▶ **What to produce**
Across the listing below, how many lines include the word "fields"? The answer is that number, with nothing added.

▶ **Given data**
-- ==== Sys2Proof/Tests/Slice0.lean ====
section
/-! SUPPORT. Tests: words written out bit by bit, the spec's own vectors (spec/95_test_vectors.md), one or two steps per
command, and one witness theorem per statement with hypotheses (several where a statement has several clauses). -/

namespace Sys2Proof.Tests

open Sys2Proof Sys2Proof.Machine

/-! ## Well-formedness smoke -/

theorem test_wf_pinMode_16 : (Instr.pinMode 16#8 .input).wellFormed = false := by decide
theorem test_wf_digitalRead_16 : (Instr.digitalRead 16#8).wellFormed = false := by decide
theorem test_wf_digitalWrite_255 : (Instr.digitalWrite 255#8 1#8).wellFormed = false := by decide
theorem test_wf_analogWrite_16 : (Instr.analogWrite 16#8 1#8).wellFormed = false := by decide
theorem test_wf_pin_15 : (Instr.analogWrite 15#8 255#8).wellFormed = true := by decide

/-! ## Decoding: words from R100's fields and R102's opcodes, bit by bit -/

theorem test_decode_begin : decode 0b00000001_00000000_00000000#24 = .ok .begin := by decide
theorem test_decode_pinMode : decode 0b00000010_00000100_00000001#24 = .ok (.pinMode 4#8 .input) := by decide
theorem test_decode_digitalRead : decode 0b00000011_00001001_00000000#24 = .ok (.digitalRead 9#8) := by decide
theorem test_decode_digitalWrite : decode 0b00000100_00000101_10000000#24 = .ok (.digitalWrite 5#8 128#8) := by decide
theorem test_decode_analogWrite : decode 0b00000101_00000111_11001000#24 = .ok (.analogWrite 7#8 200#8) := by decide
theorem test_decode_enableInterrupt : decode 0b00000110_00000000_00000000#24 = .ok .enableInterrupt := by decide
theorem test_decode_disableInterrupt : decode 0b00000111_00000000_00000000#24 = .ok .disableInterrupt := by decide
theorem test_decode_clearInterrupt : decode 0b00001000_00000000_00000000#24 = .ok .clearInterrupt := by decide

/-- 95_test_vectors 2.1: the priority of the checks. -/
theorem test_decode_priority_op : decode 0x00FFFF#24 = .error (.illegalOp 0#8) := by decide
theorem test_decode_priority_pin : decode 0x0210FF#24 = .error (.invalidPin 16#8) := by decide
theorem test_decode_opcode_9 : decode 0x090000#24 = .error (.illegalOp 9#8) := by decide
theorem test_decode_mode_2 : decode 0x020302#24 = .error (.illegalArg 2#8) := by decide
theorem test_decode_digitalRead_arg : decode 0x030301#24 = .error (.illegalArg 1#8) := by decide
theorem test_decode_pinless_pin : decode 0x060100#24 = .error (.illegalArg 0#8) := by decide

/-- A word with a bit above the 24 of CMD24 is no command (R100). -/
theorem test_table_word_too_long : decodeTableWord 32 0x01010000 = none := by decide
theorem test_table_word : decodeTableWord 24 0x050308 = some (.analogWrite 3#8 8#8) := by decide

/-- R109: no range check in the assembler. -/
theorem test_assemble_mode_number : assemble (.pinMode 16#8 (.number 255#8)) = 0x0210FF#24 := by decide
theorem test_assemble_high : assemble (.digitalWrite 4#8 .high) = 0x040401#24 := by decide

/-! ## The decoder functions (95_test_vectors 1 and 2.2, 2.3) -/

theorem test_writeBit : writeBit 0xA5#8 0x08#8 true = 0xAD#8 ∧ writeBit 0xA5#8 0x04#8 false = 0xA1#8 := by decide
theorem test_readBit : readBit 0x80#8 15#4 = true ∧ readBit 0x7F#8 7#4 = false := by decide
theorem test_clamp : clamp 16#8 = 15#4 ∧ clamp 255#8 = 15#4 ∧ clamp 1#8 = 1#4 := by decide
theorem test_phaseSelect : phaseSelect 0#4 = (false, 15#4) ∧ phaseSelect 15#4 = (true, 15#4) := by decide
theorem test_nibbleMerge : nibbleMerge 0xA3#8 10#4 6#4 = 0xA6#8 ∧ nibbleMerge 0xA3#8 11#4 6#4 = 0x63#8 := by decide
theorem test_dwriteMap : dwriteMap 0x02#8 = 15#8 ∧ dwriteMap 0x00#8 = 0#8 := by decide
theorem test_decodePort_valid :
    decodePort 12#8 1#1 = ⟨true, 1#1, 4#3, 0x10#8, 0x07#8, 0x01#8, 0x0B#8, 0x16#8, 0#1⟩ := by decide
theorem test_decodePort_invalid :
    decodePort 255#8 0#1 = ⟨false, 1#1, 7#3, 0x80#8, 0x07#8, 0x01#8, 0x03#8, 0x17#8, 1#1⟩ := by decide

/-! ## The chip's registers -/

theorem test_memory_order : (Memory.write [(2, 1#8), (7, 2#8)] 3 9#8) = [(2, 1#8), (3, 9#8), (7, 2#8)] := by decide
theorem test_memory_overwrite : (Memory.write [(2, 1#8)] 2 9#8) = [(2, 9#8)] := by decide
theorem test_memory_reset_addresses : State.reset.chip.map Prod.fst =
    [0x00, 0x01, 0x02, 0x03, 0x06, 0x07, 0x0A, 0x0B, 0x0E, 0x0F, 0x10, 0x11, 0x12, 0x13, 0x14, 0x15, 0x16, 0x17] := by
  decide
theorem test_memory_unmapped : Memory.set [] 0x04#8 1#8 = [] := by decide

/-! ## States -/

/-- An answer: success with the byte `d`. -/
def ok (d : Byte) : BusAnswer := ⟨true, d, false, false, []⟩

/-- An answer: failure; `latched` for a write, `pend` for a read of an input register. -/
def bad (latched pend : Bool) : BusAnswer := ⟨false, 0#8, latched, pend, []⟩

/-- After reset, with the word `c` on the command port and these answers to come. -/
def idle (c : CmdWord) (answers : List BusAnswer) : State :=
  { State.reset with commands := [c], answers := answers }

/-- BUSY with the command word `c` at transaction `k`, an earlier response's fields still held. -/
def busyAt (c : CmdWord) (k : BitVec 3) (rd : Byte) (v : Nibble) (answers : List BusAnswer) : State :=
  { State.reset with
    busy := true, op := opField c, pin := pinField c, arg := argField c, step := k, rd := rd, v := v
    chip := (State.reset.chip.set 0x02#8 0xFF#8).set 0x11#8 0x05#8, intPending := true, answers := answers }

/-- One field of the next state. -/
def after {α : Type} (f : State → α) : Host.Outcome State Fault Refusal → Option α
  | .next t => some (f t)
  | .fault _ => none
  | .refused _ => none

/-! ## One step per command: the first step after reset runs the word's command -/

theorem test_first_begin :
    step (State.reset.withFetchWord 24 0x010000) = exec .begin (State.reset.withFetchWord 24 0x010000) := rfl
theorem test_first_pinMode : step (State.reset.withFetchWord 24 0x020401) =
    exec (.pinMode 4#8 .input) (State.reset.withFetchWord 24 0x020401) := rfl
theorem test_first_digitalRead : step (State.reset.withFetchWord 24 0x030900) =
    exec (.digitalRead 9#8) (State.reset.withFetchWord 24 0x030900) := rfl
theorem test_first_digitalWrite : step (State.reset.withFetchWord 24 0x040501) =
    exec (.digitalWrite 5#8 1#8) (State.reset.withFetchWord 24 0x040501) := rfl
theorem test_first_analogWrite : step (State.reset.withFetchWord 24 0x050308) =
    exec (.analogWrite 3#8 8#8) (State.reset.withFetchWord 24 0x050308) := rfl
theorem test_first_enableInterrupt : step (State.reset.withFetchWord 24 0x060000) =
    exec .enableInterrupt (State.reset.withFetchWord 24 0x060000) := rfl
theorem test_first_disableInterrupt : step (State.reset.withFetchWord 24 0x070000) =
    exec .disableInterrupt (State.reset.withFetchWord 24 0x070000) := rfl
theorem test_first_clearInterrupt : step (State.reset.withFetchWord 24 0x080000) =
    exec .clearInterrupt (State.reset.withFetchWord 24 0x080000) := rfl

/-! ## One step or request per command, from the spec's vectors -/

/-- L1.8: transaction 4 of begin writes 0x01 to 0x0F at the default `P_BLINK_EN_BIT`. -/
theorem test_begin_blink :
    busRequest (busyAt 0x010000#24 4#3 0#8 0#4 []) = some (.write Config.pChipAddr 0x0F#8 0x01#8) := rfl
/-- 2.5, the C1 regression: pinMode 11, INPUT writes 0x08 to 0x07. -/
theorem test_pinMode_group :
    busRequest (busyAt 0x020B01#24 1#3 0#8 0#4 []) = some (.write Config.pChipAddr 0x07#8 0x08#8) := rfl
/-- 2.6: digitalRead 15 with IN1 = 0x80 gives 1. -/
theorem test_digitalRead_result :
    after State.result (step (busyAt 0x030F00#24 1#3 0x80#8 0#4 [])) = some true := by decide
/-- 2.8: digitalWrite 5, LOW writes 0xDF to 0x02. -/
theorem test_digitalWrite_phase :
    busRequest (busyAt 0x040500#24 1#3 0xFF#8 15#4 []) = some (.write Config.pChipAddr 0x02#8 0xDF#8) := rfl
/-- L1.9: analogWrite 3, 8 with pin 2 at 5 leaves 0x85 in 0x11. -/
theorem test_analogWrite_intensity :
    after (fun t => t.chip.read 0x11) (step (busyAt 0x050308#24 3#3 0x05#8 8#4 [ok 0#8])) = some (some 0x85#8) := by
  decide
/-- 2.9: enableInterrupt with 0x0F = 0xF7 writes 0xFF. -/
theorem test_enableInterrupt_write :
    busRequest (busyAt 0x060000#24 1#3 0xF7#8 0#4 []) = some (.write Config.pChipAddr 0x0F#8 0xFF#8) := rfl
/-- 2.9: disableInterrupt with 0x0F = 0xFF writes 0xF7. -/
theorem test_disableInterrupt_write :
    busRequest (busyAt 0x070000#24 1#3 0xFF#8 0#4 []) = some (.write Config.pChipAddr 0x0F#8 0xF7#8) := rfl
/-- 2.9: clearInterrupt, F = {1}: BUS_FAIL at 1. -/
theorem test_clearInterrupt_fail :
    after (fun t => (t.status, t.failStep, t.busy)) (step (busyAt 0x080000#24 1#3 0#8 0#4 [bad false true])) =
      some (1#3, 1#3, false) := by decide

/-! ## Witnesses: encoding and decoding -/

theorem witness_DecodeOfEncodeIsTheCommand : (Instr.digitalWrite 15#8 255#8).wellFormed = true := by decide
theorem witness_LegalWordHasOneMeaning : decode 0x050F10#24 = .ok (.analogWrite 15#8 16#8) := by decide
theorem witness_DecodingAgreesWithTheOpcodeTable : ∃ r ∈ opcodeTable, r.matches 0x020F01#24 = true := by decide

/-! ## Witnesses: the step relation -/

/-- A state of `AcceptanceFollowsTheChecksInOrder` for each word. -/
theorem witness_Acceptance_state (op pin arg : Byte) :
    (idle (packWord op pin arg) []).outside = [] ∧ (idle (packWord op pin arg) []).busy = false ∧
      (idle (packWord op pin arg) []).commands = packWord op pin arg :: [] := ⟨rfl, rfl, rfl⟩
theorem witness_Acceptance_illegalOp :
    ¬(1 ≤ (0x00#8).toNat ∧ (0x00#8).toNat ≤ 8) ∧ ¬(1 ≤ (0x09#8).toNat ∧ (0x09#8).toNat ≤ 8) := by decide
theorem witness_Acceptance_invalidPin : 0x05#8 ∈ [0x02#8, 0x03#8, 0x04#8, 0x05#8] ∧ 16 ≤ (16#8).toNat := by decide
theorem witness_Acceptance_pinless : 0x08#8 ∈ [0x01#8, 0x06#8, 0x07#8, 0x08#8] ∧ (0#8 ≠ 0#8 ∨ 1#8 ≠ 0#8) := by decide
theorem witness_Acceptance_digitalReadArg : 0x03#8 = 0x03#8 ∧ (15#8).toNat < 16 ∧ 1#8 ≠ 0#8 := by decide
theorem witness_Acceptance_mode : 0x02#8 = 0x02#8 ∧ (15#8).toNat < 16 ∧ 2#8 ≠ 0#8 ∧ 2#8 ≠ 1#8 := by decide
theorem witness_Acceptance_legal :
    (0x01#8 ∈ [0x01#8, 0x06#8, 0x07#8, 0x08#8] ∧ 0#8 = 0#8 ∧ 0#8 = 0#8) ∧
    (0x03#8 = 0x03#8 ∧ (15#8).toNat < 16 ∧ 0#8 = 0#8) ∧
    (0x02#8 = 0x02#8 ∧ (15#8).toNat < 16 ∧ (1#8 = 0#8 ∨ 1#8 = 1#8)) ∧
    (0x05#8 ∈ [0x04#8, 0x05#8] ∧ (15#8).toNat < 16) := by decide

theorem witness_EveryWellFormedCommandIsAccepted :
    (Instr.analogWrite 15#8 255#8).wellFormed = true ∧ (idle 0x050FFF#24 []).busy = false := by decide
theorem witness_IllFormedCommandIsRejected :
    (Instr.analogWrite 16#8 1#8).wellFormed = false ∧ (idle 0x051001#24 []).busy = false := by decide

▶ **Exercise solution**
2